__Problem to work on__:
Your task is to reproduce exactly the lines from the line with "if 64 < r.layFirst" through the end of the records below.

□ □ □ □

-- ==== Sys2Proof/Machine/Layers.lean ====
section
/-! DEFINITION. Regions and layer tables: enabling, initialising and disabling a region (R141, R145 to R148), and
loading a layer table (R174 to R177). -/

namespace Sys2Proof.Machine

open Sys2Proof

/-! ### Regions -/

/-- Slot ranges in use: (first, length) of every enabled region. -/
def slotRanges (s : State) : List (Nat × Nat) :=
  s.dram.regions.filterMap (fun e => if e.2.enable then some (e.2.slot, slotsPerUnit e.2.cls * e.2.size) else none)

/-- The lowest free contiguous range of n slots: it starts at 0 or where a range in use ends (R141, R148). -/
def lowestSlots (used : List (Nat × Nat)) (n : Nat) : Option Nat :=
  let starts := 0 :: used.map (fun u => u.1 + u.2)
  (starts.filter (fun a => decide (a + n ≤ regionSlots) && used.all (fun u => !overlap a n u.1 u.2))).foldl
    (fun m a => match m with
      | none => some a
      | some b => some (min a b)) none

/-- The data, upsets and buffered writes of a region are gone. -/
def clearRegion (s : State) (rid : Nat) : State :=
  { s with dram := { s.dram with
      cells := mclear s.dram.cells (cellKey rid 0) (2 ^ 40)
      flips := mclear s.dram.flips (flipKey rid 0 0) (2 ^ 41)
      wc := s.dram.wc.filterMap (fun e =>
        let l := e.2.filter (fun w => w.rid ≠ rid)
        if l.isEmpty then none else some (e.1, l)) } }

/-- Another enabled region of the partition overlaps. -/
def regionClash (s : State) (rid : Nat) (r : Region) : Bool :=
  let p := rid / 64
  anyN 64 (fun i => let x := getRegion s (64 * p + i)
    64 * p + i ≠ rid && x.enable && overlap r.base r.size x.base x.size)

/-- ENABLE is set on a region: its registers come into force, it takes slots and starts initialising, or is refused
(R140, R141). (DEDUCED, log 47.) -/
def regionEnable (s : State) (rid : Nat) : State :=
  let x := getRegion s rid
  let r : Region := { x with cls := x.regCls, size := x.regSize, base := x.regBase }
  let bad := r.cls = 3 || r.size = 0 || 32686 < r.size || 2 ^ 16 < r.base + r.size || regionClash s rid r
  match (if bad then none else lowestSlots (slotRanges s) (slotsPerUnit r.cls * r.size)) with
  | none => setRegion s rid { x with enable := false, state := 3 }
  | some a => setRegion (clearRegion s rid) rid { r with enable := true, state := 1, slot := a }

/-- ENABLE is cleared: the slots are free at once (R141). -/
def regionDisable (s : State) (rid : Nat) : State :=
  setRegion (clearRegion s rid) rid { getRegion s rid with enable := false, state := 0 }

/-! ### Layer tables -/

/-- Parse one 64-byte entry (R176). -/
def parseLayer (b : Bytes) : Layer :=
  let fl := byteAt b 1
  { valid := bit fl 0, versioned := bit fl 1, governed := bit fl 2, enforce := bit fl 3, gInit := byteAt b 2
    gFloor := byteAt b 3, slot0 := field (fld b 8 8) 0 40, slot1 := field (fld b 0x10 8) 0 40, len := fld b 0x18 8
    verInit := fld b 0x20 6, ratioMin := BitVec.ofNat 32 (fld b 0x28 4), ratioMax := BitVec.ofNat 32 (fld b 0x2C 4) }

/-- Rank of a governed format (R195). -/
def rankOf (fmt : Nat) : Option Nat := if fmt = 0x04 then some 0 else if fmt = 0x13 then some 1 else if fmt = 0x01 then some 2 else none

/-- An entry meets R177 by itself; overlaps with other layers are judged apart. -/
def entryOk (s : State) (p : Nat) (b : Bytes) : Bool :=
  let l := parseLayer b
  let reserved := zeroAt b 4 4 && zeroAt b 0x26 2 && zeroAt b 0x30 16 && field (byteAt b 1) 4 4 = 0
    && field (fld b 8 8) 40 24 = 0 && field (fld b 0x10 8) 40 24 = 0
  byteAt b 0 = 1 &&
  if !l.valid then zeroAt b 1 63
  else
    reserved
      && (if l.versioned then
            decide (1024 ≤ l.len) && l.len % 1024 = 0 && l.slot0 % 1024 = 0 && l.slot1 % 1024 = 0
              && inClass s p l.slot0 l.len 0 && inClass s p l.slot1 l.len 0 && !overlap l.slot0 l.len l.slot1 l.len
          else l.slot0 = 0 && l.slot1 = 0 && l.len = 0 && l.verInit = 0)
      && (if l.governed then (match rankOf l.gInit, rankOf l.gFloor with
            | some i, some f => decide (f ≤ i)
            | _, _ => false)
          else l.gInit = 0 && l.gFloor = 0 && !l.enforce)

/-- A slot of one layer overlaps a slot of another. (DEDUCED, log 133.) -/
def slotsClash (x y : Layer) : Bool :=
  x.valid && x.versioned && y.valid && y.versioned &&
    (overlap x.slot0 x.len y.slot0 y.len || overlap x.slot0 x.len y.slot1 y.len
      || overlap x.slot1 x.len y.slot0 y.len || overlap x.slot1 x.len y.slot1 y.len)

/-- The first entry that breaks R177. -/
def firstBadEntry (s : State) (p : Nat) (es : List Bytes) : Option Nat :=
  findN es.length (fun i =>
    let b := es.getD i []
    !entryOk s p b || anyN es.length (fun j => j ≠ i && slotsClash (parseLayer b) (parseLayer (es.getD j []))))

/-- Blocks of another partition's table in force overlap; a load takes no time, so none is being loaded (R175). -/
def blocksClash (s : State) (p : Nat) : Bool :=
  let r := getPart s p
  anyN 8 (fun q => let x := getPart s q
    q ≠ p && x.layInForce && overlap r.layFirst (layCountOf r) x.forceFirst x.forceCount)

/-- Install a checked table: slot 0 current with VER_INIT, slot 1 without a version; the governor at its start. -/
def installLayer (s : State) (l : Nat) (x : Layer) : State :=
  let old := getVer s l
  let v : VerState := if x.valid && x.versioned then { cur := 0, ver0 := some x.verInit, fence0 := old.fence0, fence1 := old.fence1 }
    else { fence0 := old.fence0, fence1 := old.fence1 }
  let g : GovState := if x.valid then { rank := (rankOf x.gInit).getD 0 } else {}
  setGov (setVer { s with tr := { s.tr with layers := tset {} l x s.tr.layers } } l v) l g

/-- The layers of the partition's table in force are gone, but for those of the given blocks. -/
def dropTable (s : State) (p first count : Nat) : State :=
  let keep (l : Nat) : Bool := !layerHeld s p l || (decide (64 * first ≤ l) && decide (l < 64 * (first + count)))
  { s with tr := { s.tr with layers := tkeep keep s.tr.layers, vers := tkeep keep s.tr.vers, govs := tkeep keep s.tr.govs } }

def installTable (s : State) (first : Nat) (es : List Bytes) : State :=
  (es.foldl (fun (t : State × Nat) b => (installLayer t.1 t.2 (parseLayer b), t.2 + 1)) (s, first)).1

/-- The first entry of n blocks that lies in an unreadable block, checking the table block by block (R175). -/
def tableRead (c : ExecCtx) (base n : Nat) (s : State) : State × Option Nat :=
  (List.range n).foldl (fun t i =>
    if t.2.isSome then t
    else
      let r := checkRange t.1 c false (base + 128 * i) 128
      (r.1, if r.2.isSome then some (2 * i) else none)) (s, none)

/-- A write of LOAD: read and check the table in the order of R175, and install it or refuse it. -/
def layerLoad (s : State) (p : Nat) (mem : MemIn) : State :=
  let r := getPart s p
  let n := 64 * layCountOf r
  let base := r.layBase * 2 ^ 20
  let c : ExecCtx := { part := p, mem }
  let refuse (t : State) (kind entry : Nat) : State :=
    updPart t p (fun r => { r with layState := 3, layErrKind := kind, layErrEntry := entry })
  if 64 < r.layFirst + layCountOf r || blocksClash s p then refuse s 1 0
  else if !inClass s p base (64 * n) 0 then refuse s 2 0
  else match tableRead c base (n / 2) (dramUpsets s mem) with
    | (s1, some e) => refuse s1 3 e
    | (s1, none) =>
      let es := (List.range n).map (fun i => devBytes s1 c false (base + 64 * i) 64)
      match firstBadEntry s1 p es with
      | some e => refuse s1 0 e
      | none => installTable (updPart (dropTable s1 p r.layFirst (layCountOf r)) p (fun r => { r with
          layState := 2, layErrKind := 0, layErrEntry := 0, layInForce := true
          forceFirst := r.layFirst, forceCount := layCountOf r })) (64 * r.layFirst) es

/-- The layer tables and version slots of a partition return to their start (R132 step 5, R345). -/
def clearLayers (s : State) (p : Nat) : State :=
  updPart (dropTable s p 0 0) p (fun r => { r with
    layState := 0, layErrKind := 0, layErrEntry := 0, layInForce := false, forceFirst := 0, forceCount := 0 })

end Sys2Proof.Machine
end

□ □ □ □

__Problem solution__:
  if 64 < r.layFirst + layCountOf r || blocksClash s p then refuse s 1 0
  else if !inClass s p base (64 * n) 0 then refuse s 2 0
  else match tableRead c base (n / 2) (dramUpsets s mem) with
    | (s1, some e) => refuse s1 3 e
    | (s1, none) =>
      let es := (List.range n).map (fun i => devBytes s1 c false (base + 64 * i) 64)
      match firstBadEntry s1 p es with
      | some e => refuse s1 0 e
      | none => installTable (updPart (dropTable s1 p r.layFirst (layCountOf r)) p (fun r => { r with
          layState := 2, layErrKind := 0, layErrEntry := 0, layInForce := true
          forceFirst := r.layFirst, forceCount := layCountOf r })) (64 * r.layFirst) es

/-- The layer tables and version slots of a partition return to their start (R132 step 5, R345). -/
def clearLayers (s : State) (p : Nat) : State :=
  updPart (dropTable s p 0 0) p (fun r => { r with
    layState := 0, layErrKind := 0, layErrEntry := 0, layInForce := false, forceFirst := 0, forceCount := 0 })

end Sys2Proof.Machine
end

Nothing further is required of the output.